Blunt trauma is the leading cause of RD in children and adolescents. The vast majority of these patients are male. Boxers are at particularly high risk. Kickboxing and karate may also be associated with an increased risk of retinal tear. At the moment of impact, rapid compression and decompression of the globe may generate sufficient vitreoretinal traction to produce retinal tears. This type of tear can be detected and treated before it develops into RD. Individuals with high level of myopia should be advised to avoid activities carrying a risk of shock to the head or eye. Recommendations to avoid activities that may increase the intraocular pressure, such as diving and skydiving, in order to decrease the risk of RD have little supporting evidence.

Patients with congenital glaucoma and open-angle glaucoma are considered at increased risk for RRD.

Retinoschisis (splitting of the neurosensory retina into two layers) is responsible for about 2.5% of RRD cases. Most retinoschisis do not progress and do not require treatment. When both inner and outer layer holes develop, retinoschisis may convert into RRD, which will require a prompt treatment.

A cystic retinal tuft is a congenital abnormality that is characterized by a small, discreet, round or oval vitreoretinal lesion composed primarily of glial tissue. The lesion appears elevated, sharply circumscribed and chalky white. Vitreous condensations are attached to its surface, and its base may have pigmentary changes. It is estimated that the risk of RD in a patient with a cystic retinal tuft is only 0.3%.

In zonular traction tufts, thickened zonules are displaced posteriorly and attached to the anterior retina. This results in an abnormal tuft of tissue drawn from the surrounding retinal surface toward the ciliary body. RD due to development of retinal breaks in association with the zonular traction tuft occurs rarely.

Another condition that may lead to RD is a giant retinal tear, defined as a retinal tear that extends 3 clock hours (90 degrees) or more around the circumference of the globe.
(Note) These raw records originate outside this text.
@[simp] theorem sendRest_keeps (i : Slot) (s : State) :
    (sendRest i s).flow = s.flow ∧ (sendRest i s).pool = s.pool ∧ (sendRest i s).park = s.park ∧
    (sendRest i s).log = s.log ∧ (sendRest i s).timing = s.timing ∧ (sendRest i s).nextEdge = s.nextEdge ∧
    (sendRest i s).chain = s.chain ∧ (sendRest i s).watches = s.watches ∧ (sendRest i s).alarm = s.alarm ∧
    (sendRest i s).mgmt = s.mgmt ∧ (sendRest i s).glob = s.glob ∧ (sendRest i s).pending = s.pending ∧
    (∀ q, ((sendRest i s).slot q).cfg = (s.slot q).cfg) ∧ (∀ q, ((sendRest i s).slot q).ing = (s.slot q).ing) ∧
    (∀ q, ((sendRest i s).slot q).edges = (s.slot q).edges) ∧
    (∀ q, ((sendRest i s).slot q).cursor = (s.slot q).cursor) := by
  refine ⟨?_, ?_, ?_, ?_, ?_, ?_, ?_, ?_, ?_, ?_, ?_, ?_, ?_, ?_, ?_, ?_⟩ <;> try intro q
  all_goals first
    | (simp [sendRest]; done)
    | (simp only [sendRest]; (repeat' split) <;> simp)

@[simp] theorem sendWake_keeps (i : Slot) (s : State) :
    (sendWake i s).flow = s.flow ∧ (sendWake i s).pool = s.pool ∧ (sendWake i s).park = s.park ∧
    (sendWake i s).log = s.log ∧ (sendWake i s).timing = s.timing ∧ (sendWake i s).nextEdge = s.nextEdge ∧
    (sendWake i s).chain = s.chain ∧ (sendWake i s).watches = s.watches ∧ (sendWake i s).alarm = s.alarm ∧
    (sendWake i s).mgmt = s.mgmt ∧ (sendWake i s).glob = s.glob ∧ (sendWake i s).pending = s.pending ∧
    (∀ q, ((sendWake i s).slot q).cfg = (s.slot q).cfg) ∧ (∀ q, ((sendWake i s).slot q).ing = (s.slot q).ing) ∧
    (∀ q, ((sendWake i s).slot q).egr = (s.slot q).egr) ∧ (∀ q, ((sendWake i s).slot q).ctl = (s.slot q).ctl) ∧
    (∀ q, ((sendWake i s).slot q).edges = (s.slot q).edges) ∧
    (∀ q, ((sendWake i s).slot q).cursor = (s.slot q).cursor) := by
  refine ⟨?_, ?_, ?_, ?_, ?_, ?_, ?_, ?_, ?_, ?_, ?_, ?_, ?_, ?_, ?_, ?_, ?_, ?_⟩ <;> try intro q
  all_goals first
    | (simp [sendWake]; done)
    | (simp only [sendWake]; (repeat' split) <;> simp)

@[simp] theorem sendTrainReq_keeps (i : Slot) (s : State) :
    (sendTrainReq i s).flow = s.flow ∧ (sendTrainReq i s).pool = s.pool ∧ (sendTrainReq i s).park = s.park ∧
    (sendTrainReq i s).log = s.log ∧ (sendTrainReq i s).timing = s.timing ∧
    (sendTrainReq i s).nextEdge = s.nextEdge ∧ (sendTrainReq i s).chain = s.chain ∧
    (sendTrainReq i s).watches = s.watches ∧ (sendTrainReq i s).alarm = s.alarm ∧ (sendTrainReq i s).mgmt = s.mgmt ∧
    (sendTrainReq i s).glob = s.glob ∧ (sendTrainReq i s).pending = s.pending ∧
    (∀ q, ((sendTrainReq i s).slot q).cfg = (s.slot q).cfg) ∧
    (∀ q, ((sendTrainReq i s).slot q).ing = (s.slot q).ing) ∧
    (∀ q, ((sendTrainReq i s).slot q).egr = (s.slot q).egr) ∧
    (∀ q, ((sendTrainReq i s).slot q).edges = (s.slot q).edges) ∧
    (∀ q, ((sendTrainReq i s).slot q).cursor = (s.slot q).cursor) := by
  refine ⟨?_, ?_, ?_, ?_, ?_, ?_, ?_, ?_, ?_, ?_, ?_, ?_, ?_, ?_, ?_, ?_, ?_⟩ <;> try intro q
  all_goals first
    | (simp [sendTrainReq]; done)
    | (simp only [sendTrainReq]; (repeat' split) <;> simp)

@[simp] theorem fillSlot_keeps (i : Slot) (s : State) :
    (fillSlot i s).flow = s.flow ∧ (fillSlot i s).park = s.park ∧ (fillSlot i s).log = s.log ∧
    (fillSlot i s).timing = s.timing ∧ (fillSlot i s).nextEdge = s.nextEdge ∧ (fillSlot i s).chain = s.chain ∧
    (fillSlot i s).watches = s.watches ∧ (fillSlot i s).mgmt.msel = s.mgmt.msel ∧ (fillSlot i s).glob = s.glob ∧
    (fillSlot i s).pending = s.pending ∧ (∀ q, ((fillSlot i s).slot q).cfg = (s.slot q).cfg) ∧
    (∀ q, ((fillSlot i s).slot q).ing = (s.slot q).ing) ∧ (∀ q, ((fillSlot i s).slot q).edges = (s.slot q).edges) := by
  refine ⟨?_, ?_, ?_, ?_, ?_, ?_, ?_, ?_, ?_, ?_, ?_, ?_, ?_⟩ <;> try intro q
  all_goals first
    | (simp [fillSlot]; done)
    | (simp only [fillSlot]; (repeat' split) <;> simp)

@[simp] theorem wordSlot_keeps (i : Slot) (s : State) :
    (wordSlot i s).flow = s.flow ∧ (wordSlot i s).park = s.park ∧ (wordSlot i s).log = s.log ∧
    (wordSlot i s).timing = s.timing ∧ (wordSlot i s).nextEdge = s.nextEdge ∧ (wordSlot i s).chain = s.chain ∧
    (wordSlot i s).watches = s.watches ∧ (wordSlot i s).mgmt.msel = s.mgmt.msel ∧ (wordSlot i s).glob = s.glob ∧
    (wordSlot i s).pending = s.pending ∧ (∀ q, ((wordSlot i s).slot q).cfg = (s.slot q).cfg) ∧
    (∀ q, ((wordSlot i s).slot q).ing = (s.slot q).ing) ∧ (∀ q, ((wordSlot i s).slot q).edges = (s.slot q).edges) := by
  refine ⟨?_, ?_, ?_, ?_, ?_, ?_, ?_, ?_, ?_, ?_, ?_, ?_, ?_⟩ <;> try intro q
  all_goals first
    | (simp [wordSlot]; done)
    | (simp only [wordSlot]; (repeat' split) <;> simp)

@[simp] theorem giveReply_keeps (p : ReplyParcel) (s : State) :
    (giveReply p s).flow = s.flow ∧ (giveReply p s).pool = s.pool ∧ (giveReply p s).park = s.park ∧
    (giveReply p s).log = s.log ∧ (giveReply p s).timing = s.timing ∧ (giveReply p s).nextEdge = s.nextEdge ∧
    (giveReply p s).chain = s.chain ∧ (giveReply p s).watches = s.watches ∧ (giveReply p s).alarm = s.alarm ∧
    (giveReply p s).mgmt.msel = s.mgmt.msel ∧ (giveReply p s).glob = s.glob ∧ (giveReply p s).pending = s.pending ∧
    (∀ q, ((giveReply p s).slot q).cfg = (s.slot q).cfg) ∧ (∀ q, ((giveReply p s).slot q).ing = (s.slot q).ing) ∧
    (∀ q, ((giveReply p s).slot q).egr = (s.slot q).egr) ∧ (∀ q, ((giveReply p s).slot q).edges = (s.slot q).edges) ∧
    (∀ q, ((giveReply p s).slot q).cursor = (s.slot q).cursor) := by
  refine ⟨?_, ?_, ?_, ?_, ?_, ?_, ?_, ?_, ?_, ?_, ?_, ?_, ?_, ?_, ?_, ?_, ?_⟩ <;> try intro q
  all_goals first
    | (simp [giveReply]; done)
    | (simp only [giveReply]; (repeat' split) <;> simp)

@[simp] theorem takeRequest_keeps (rest : List Request) (s : State) :
    (takeRequest rest s).flow = s.flow ∧ (takeRequest rest s).pool = s.pool ∧ (takeRequest rest s).park = s.park ∧
    (takeRequest rest s).log = s.log ∧ (takeRequest rest s).timing = s.timing ∧
    (takeRequest rest s).nextEdge = s.nextEdge ∧ (takeRequest rest s).chain = s.chain ∧
    (takeRequest rest s).watches = s.watches ∧ (takeRequest rest s).alarm = s.alarm ∧
    (takeRequest rest s).mgmt.msel = s.mgmt.msel ∧ (takeRequest rest s).glob = s.glob ∧
    (takeRequest rest s).pending = s.pending ∧ (∀ q, ((takeRequest rest s).slot q).cfg = (s.slot q).cfg) ∧
    (∀ q, ((takeRequest rest s).slot q).port = (s.slot q).port) ∧
    (∀ q, ((takeRequest rest s).slot q).ing = (s.slot q).ing) ∧
    (∀ q, ((takeRequest rest s).slot q).egr = (s.slot q).egr) ∧
    (∀ q, ((takeRequest rest s).slot q).ctl = (s.slot q).ctl) ∧
    (∀ q, ((takeRequest rest s).slot q).edges = (s.slot q).edges) ∧
    (∀ q, ((takeRequest rest s).slot q).cursor = (s.slot q).cursor) := by
  refine ⟨?_, ?_, ?_, ?_, ?_, ?_, ?_, ?_, ?_, ?_, ?_, ?_, ?_, ?_, ?_, ?_, ?_, ?_, ?_⟩ <;> try intro q
  all_goals first
    | (simp [takeRequest]; done)
    | (simp only [takeRequest]; (repeat' split) <;> simp)

@[simp] theorem offerRaised_keeps (i : Slot) (c : Cls) (old new : Nat) (s : State) :
    (offerRaised i c old new s).flow = s.flow ∧ (offerRaised i c old new s).park = s.park ∧
    (offerRaised i c old new s).timing = s.timing ∧ (offerRaised i c old new s).nextEdge = s.nextEdge ∧
    (offerRaised i c old new s).chain = s.chain ∧ (offerRaised i c old new s).watches = s.watches ∧
    (offerRaised i c old new s).mgmt.msel = s.mgmt.msel ∧ (offerRaised i c old new s).glob = s.glob ∧
    (offerRaised i c old new s).pending = s.pending ∧
    (∀ q, ((offerRaised i c old new s).slot q).cfg = (s.slot q).cfg) ∧
    (∀ q, ((offerRaised i c old new s).slot q).edges = (s.slot q).edges) ∧
    (∀ q, ((offerRaised i c old new s).slot q).cursor = (s.slot q).cursor) := by
  refine ⟨?_, ?_, ?_, ?_, ?_, ?_, ?_, ?_, ?_, ?_, ?_, ?_⟩ <;> try intro q
  all_goals first
    | (simp [offerRaised]; done)
    | (simp only [offerRaised]; (repeat' split) <;> simp)

@[simp] theorem writeSlot_keeps (i : Slot) (c : SlotSettings) (s : State) :
    (writeSlot i c s).flow = s.flow ∧ (writeSlot i c s).park = s.park ∧ (writeSlot i c s).timing = s.timing ∧
    (writeSlot i c s).nextEdge = s.nextEdge ∧ (writeSlot i c s).chain = s.chain ∧
    (writeSlot i c s).watches = s.watches ∧ (writeSlot i c s).mgmt.msel = s.mgmt.msel ∧
    (writeSlot i c s).glob = s.glob ∧ (writeSlot i c s).pending = s.pending ∧
    (∀ q, ((writeSlot i c s).slot q).cursor = (s.slot q).cursor) := by
  refine ⟨?_, ?_, ?_, ?_, ?_, ?_, ?_, ?_, ?_, ?_⟩ <;> try intro q
  all_goals first
    | (simp [writeSlot]; done)
    | (simp only [writeSlot]; (repeat' split) <;> simp)

@[simp] theorem putFlow_keeps (k : Nat) (e : FlowEntry) (s : State) :
    (putFlow k e s).pool = s.pool ∧ (putFlow k e s).park = s.park ∧ (putFlow k e s).log = s.log ∧
    (putFlow k e s).timing = s.timing ∧ (putFlow k e s).nextEdge = s.nextEdge ∧ (putFlow k e s).chain = s.chain ∧
    (putFlow k e s).watches = s.watches ∧ (putFlow k e s).alarm = s.alarm ∧ (putFlow k e s).mgmt = s.mgmt ∧
    (putFlow k e s).glob = s.glob ∧ (putFlow k e s).pending = s.pending ∧
    (∀ q, ((putFlow k e s).slot q).cfg = (s.slot q).cfg) ∧ (∀ q, ((putFlow k e s).slot q).port = (s.slot q).port) ∧
    (∀ q, ((putFlow k e s).slot q).ing = (s.slot q).ing) ∧ (∀ q, ((putFlow k e s).slot q).egr = (s.slot q).egr) ∧
    (∀ q, ((putFlow k e s).slot q).ctl = (s.slot q).ctl) ∧ (∀ q, ((putFlow k e s).slot q).edges = (s.slot q).edges) ∧
    (∀ q, ((putFlow k e s).slot q).cursor = (s.slot q).cursor) := by
  refine ⟨?_, ?_, ?_, ?_, ?_, ?_, ?_, ?_, ?_, ?_, ?_, ?_, ?_, ?_, ?_, ?_, ?_, ?_⟩ <;> try intro q
  all_goals first
    | (simp [putFlow]; done)
    | (simp only [putFlow]; (repeat' split) <;> simp)

@[simp] theorem judgePolarity_keeps (old : GlobalSettings) (n : Fin 8) (s : State) :
    (judgePolarity old n s).flow = s.flow ∧ (judgePolarity old n s).pool = s.pool ∧
    (judgePolarity old n s).park = s.park ∧ (judgePolarity old n s).log = s.log ∧
    (judgePolarity old n s).timing = s.timing ∧ (judgePolarity old n s).nextEdge = s.nextEdge ∧
    (judgePolarity old n s).chain = s.chain ∧ (judgePolarity old n s).watches = s.watches ∧
    (judgePolarity old n s).mgmt = s.mgmt ∧ (judgePolarity old n s).glob = s.glob ∧
    (judgePolarity old n s).pending = s.pending ∧ (∀ q, ((judgePolarity old n s).slot q).cfg = (s.slot q).cfg) ∧
    (∀ q, ((judgePolarity old n s).slot q).port = (s.slot q).port) ∧
    (∀ q, ((judgePolarity old n s).slot q).ing = (s.slot q).ing) ∧
    (∀ q, ((judgePolarity old n s).slot q).egr = (s.slot q).egr) ∧
    (∀ q, ((judgePolarity old n s).slot q).ctl = (s.slot q).ctl) ∧
    (∀ q, ((judgePolarity old n s).slot q).edges = (s.slot q).edges) ∧
    (∀ q, ((judgePolarity old n s).slot q).cursor = (s.slot q).cursor) := by
  refine ⟨?_, ?_, ?_, ?_, ?_, ?_, ?_, ?_, ?_, ?_, ?_, ?_, ?_, ?_, ?_, ?_, ?_, ?_⟩ <;> try intro q
  all_goals first
    | (simp [judgePolarity]; done)
    | (simp only [judgePolarity]; (repeat' split) <;> simp)

@[simp] theorem writeGlobal_keeps (g : GlobalSettings) (s : State) :
    (writeGlobal g s).flow = s.flow ∧ (writeGlobal g s).pool = s.pool ∧ (writeGlobal g s).park = s.park ∧
    (writeGlobal g s).timing = s.timing ∧ (writeGlobal g s).chain = s.chain ∧ (writeGlobal g s).watches = s.watches ∧
    (writeGlobal g s).mgmt.msel = s.mgmt.msel ∧ (writeGlobal g s).pending = s.pending ∧
    (∀ q, ((writeGlobal g s).slot q).cfg = (s.slot q).cfg) ∧
    (∀ q, ((writeGlobal g s).slot q).port = (s.slot q).port) ∧
    (∀ q, ((writeGlobal g s).slot q).ing = (s.slot q).ing) ∧ (∀ q, ((writeGlobal g s).slot q).egr = (s.slot q).egr) ∧
    (∀ q, ((writeGlobal g s).slot q).ctl = (s.slot q).ctl) ∧
    (∀ q, ((writeGlobal g s).slot q).cursor = (s.slot q).cursor) := by
  refine ⟨?_, ?_, ?_, ?_, ?_, ?_, ?_, ?_, ?_, ?_, ?_, ?_, ?_, ?_⟩ <;> try intro q
  all_goals first
    | (simp [writeGlobal]; done)
    | (simp only [writeGlobal]; (repeat' split) <;> simp)

@[simp] theorem postRestarted_keeps (inst param : Nat) (s : State) :
    (postRestarted inst param s).flow = s.flow ∧ (postRestarted inst param s).pool = s.pool ∧
    (postRestarted inst param s).park = s.park ∧ (postRestarted inst param s).log = s.log ∧
    (postRestarted inst param s).timing = s.timing ∧ (postRestarted inst param s).nextEdge = s.nextEdge ∧
    (postRestarted inst param s).chain = s.chain ∧ (postRestarted inst param s).watches = s.watches ∧
    (postRestarted inst param s).mgmt.msel = s.mgmt.msel ∧ (postRestarted inst param s).glob = s.glob ∧
    (postRestarted inst param s).pending = s.pending ∧
    (∀ q, ((postRestarted inst param s).slot q).cfg = (s.slot q).cfg) ∧
    (∀ q, ((postRestarted inst param s).slot q).port = (s.slot q).port) ∧
    (∀ q, ((postRestarted inst param s).slot q).ing = (s.slot q).ing) ∧
    (∀ q, ((postRestarted inst param s).slot q).egr = (s.slot q).egr) ∧
    (∀ q, ((postRestarted inst param s).slot q).ctl = (s.slot q).ctl) ∧
    (∀ q, ((postRestarted inst param s).slot q).edges = (s.slot q).edges) ∧
    (∀ q, ((postRestarted inst param s).slot q).cursor = (s.slot q).cursor) := by
  refine ⟨?_, ?_, ?_, ?_, ?_, ?_, ?_, ?_, ?_, ?_, ?_, ?_, ?_, ?_, ?_, ?_, ?_, ?_⟩ <;> try intro q
  all_goals first
    | (simp [postRestarted]; done)
    | (simp only [postRestarted]; (repeat' split) <;> simp)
Individuals with high myopia and patients with Stickler’s syndrome have elevated risk of bilateral giant retinal tears. These cases are usually associated with a worse prognosis compared to breaks of other etiologies.

RRD is a common feature in several genetic syndromes. Stickler’s syndrome is the most common cause of RRD in young children, with most cases leading to total blindness if not diagnosed early. RRD develops in about 20% of individuals with Wagner syndrome and with patients with familial exudative vitreoretinopathy. Marshall syndrome, Knobloch syndrome, Marfan syndrome, Ehlers-Danlos syndrome are also at risk of development of RD.